(Stored data entries)

-- ==== Sys2Proof/Machine/Clock.lean ====
section
/-! DEFINITION. The Time Unit's own state (chapter 1): Store Mode, the schedule slots, the CUTOVER slot's three requests,
and the loading of a new time. -/

namespace Sys2Proof.Machine

/-! ### Store Mode (1.4) -/

/-- Store Mode asked for: a change from Trading to Closed starts the Closing Sweep (R12). -/
def State.askMode (s : State) (m : StoreMode) : State :=
  if s.mode = .trading ∧ m = .closed then (s.setMode .closed).startClosingSweep else s.setMode m

/-- The Store Mode that the store hours give at a millisecond of day (R12). -/
def hoursMode (opens closes : Option Nat) (ms : Nat) : StoreMode :=
  match opens, closes with
  | none, none => .trading
  | some _, none => .trading
  | none, some _ => .closed
  | some o, some c =>
    if o < c then (if o ≤ ms ∧ ms < c then .trading else .closed)
    else (if o ≤ ms ∨ ms < c then .trading else .closed)

/-- The store-hours evaluation: Closed while Time Valid is false (R12). -/
def State.evaluateHours (s : State) : State :=
  if s.clock.valid then s.askMode (hoursMode s.schedule.storeOpen.time s.schedule.storeClose.time s.clock.now.ms)
  else s.askMode .closed

/-- Set Store Mode (R12): Trading 0, Closed 1. -/
def serveSetStoreMode (_src : Source) (params : List Byte) (s : State) : Reply :=
  if params.length < 1 then refuse s .range
  else if fieldAt params 0 1 = 0 then (s.askMode .trading, .done, [])
  else if fieldAt params 0 1 = 1 then (s.askMode .closed, .done, [])
  else refuse s .range

/-- The meaning of SET_STORE_MODE (R12). -/
def execSetStoreMode (src : Source) (s : State) : Host.Outcome State Fault Refusal := .next (takeRequest src 18 serveSetStoreMode s)

/-! ### Daily slots (1.3) -/

/-- A daily slot of the table. -/
def Schedule.daily (c : Schedule) : DailyName → DailySlot
  | .storeOpen => c.storeOpen
  | .storeClose => c.storeClose
  | .nightStart => c.nightStart
  | .nightEnd => c.nightEnd

/-- A daily slot of the table changed. -/
def Schedule.setDaily (c : Schedule) (n : DailyName) (v : DailySlot) : Schedule :=
  match n with
  | .storeOpen => { c with storeOpen := v }
  | .storeClose => { c with storeClose := v }
  | .nightStart => { c with nightStart := v }
  | .nightEnd => { c with nightEnd := v }

/-- The four daily slots in the table's order. -/
def dailyNames : List DailyName := [.storeOpen, .storeClose, .nightStart, .nightEnd]

/-- Whether a daily slot is due (R7), by Store Time and the table as they stand: no mark of an earlier check is kept (log 65). -/
def State.dailyDue (s : State) (n : DailyName) : Bool :=
  s.clock.valid && !s.loading &&
  match (s.schedule.daily n).time with
  | some t => decide (t ≤ s.clock.now.ms) && decide ((s.schedule.daily n).firedDay ≠ some s.clock.now.day)
  | none => false

/-- A daily slot's Fired Day becomes the current day (R7). -/
def State.markFired (s : State) (n : DailyName) : State :=
  s.setSchedule (s.schedule.setDaily n { s.schedule.daily n with firedDay := some s.clock.now.day })

/-- A daily slot settled: where its time is present and at or before the millisecond of day, its Fired Day becomes the
current day and its action is not taken (R6). -/
def State.settleSlot (s : State) (n : DailyName) : State :=
  match (s.schedule.daily n).time with
  | some t => if t ≤ s.clock.now.ms then s.markFired n else s
  | none => s

/-- The daily slots settled (R6, R11). -/
def State.settle (s : State) : State := dailyNames.foldl State.settleSlot s

/-- The four daily slot times as they stand. -/
def Schedule.times (c : Schedule) : DailyTimes :=
  ⟨c.storeOpen.time, c.storeClose.time, c.nightStart.time, c.nightEnd.time⟩

/-- The daily slot times taken from an image, the Fired Days kept as they stand (R11). -/
def Schedule.takeTimes (c : Schedule) (t : DailyTimes) : Schedule :=
  { c with
    storeOpen := { c.storeOpen with time := t.storeOpen }
    storeClose := { c.storeClose with time := t.storeClose }
    nightStart := { c.nightStart with time := t.nightStart }
    nightEnd := { c.nightEnd with time := t.nightEnd } }

/-! ### The CUTOVER slot (R9) -/

/-- Whether CUTOVER is due. -/
def State.cutoverDue (s : State) : Bool :=
  s.clock.valid && !s.loading && !s.schedule.inhibit &&
  match s.schedule.cutover with
  | some m => Moment.le m s.clock.now
  | none => false

/-- Inhibit: the moment is cleared and the inhibit set. -/
def State.cutoverInhibit (s : State) : State := s.setSchedule { s.schedule with cutover := none, inhibit := true }

/-- Clear: the moment and the inhibit are cleared. -/
def State.cutoverClear (s : State) : State := s.setSchedule { s.schedule with cutover := none, inhibit := false }

/-- Load: the inhibit is lifted; answers true for passed, or stores the moment and answers false for loaded. -/
def State.cutoverLoad (s : State) (m : Moment) : State × Bool :=
  let s1 := s.setSchedule { s.schedule with inhibit := false }
  if s.clock.valid ∧ Moment.le m s.clock.now = true then (s1, true)
  else (s1.setSchedule { s1.schedule with cutover := some m }, false)

/-! ### A new time (1.2) -/

/-- The kinds of set (R4). -/
inductive SetKind
  | first
  | forward
  | backward
  | equal
  deriving DecidableEq, Repr

/-- The kind of a set to `m`, judged against Store Time as it stands (R4 step 1). -/
def State.setKind (s : State) (m : Moment) : SetKind :=
  if s.clock.valid = false then .first
  else if m = s.clock.now then .equal
  else if Moment.le m s.clock.now then .backward
  else .forward

/-- Steps 1 to 4 of R4, with the settling and the evaluation of R6 and the guest times a set reaches (R2, R176). What a set
fires is left to `fireDue`. -/
def State.loadTime (s : State) (m : Moment) : State :=
  let kind := s.setKind m
  let s1 := (s.setClock ⟨m, true⟩).count .timeSet
  let s2 := match kind with
    | .first => (s1.settle).evaluateHours
    | .backward => s1.settle
    | .forward | .equal => s1
  s2.reachGuestTimes

end Sys2Proof.Machine
end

• _ABOUT THIS TASK_
What you return must be the lines above that run from the line with "for loaded. -/" to the line with "time (1.2) -/", inclusive, each copied exactly.

• _WRITTEN ANSWER_
/-- Load: the inhibit is lifted; answers true for passed, or stores the moment and answers false for loaded. -/
def State.cutoverLoad (s : State) (m : Moment) : State × Bool :=
  let s1 := s.setSchedule { s.schedule with inhibit := false }
  if s.clock.valid ∧ Moment.le m s.clock.now = true then (s1, true)
  else (s1.setSchedule { s1.schedule with cutover := some m }, false)

/-! ### A new time (1.2) -/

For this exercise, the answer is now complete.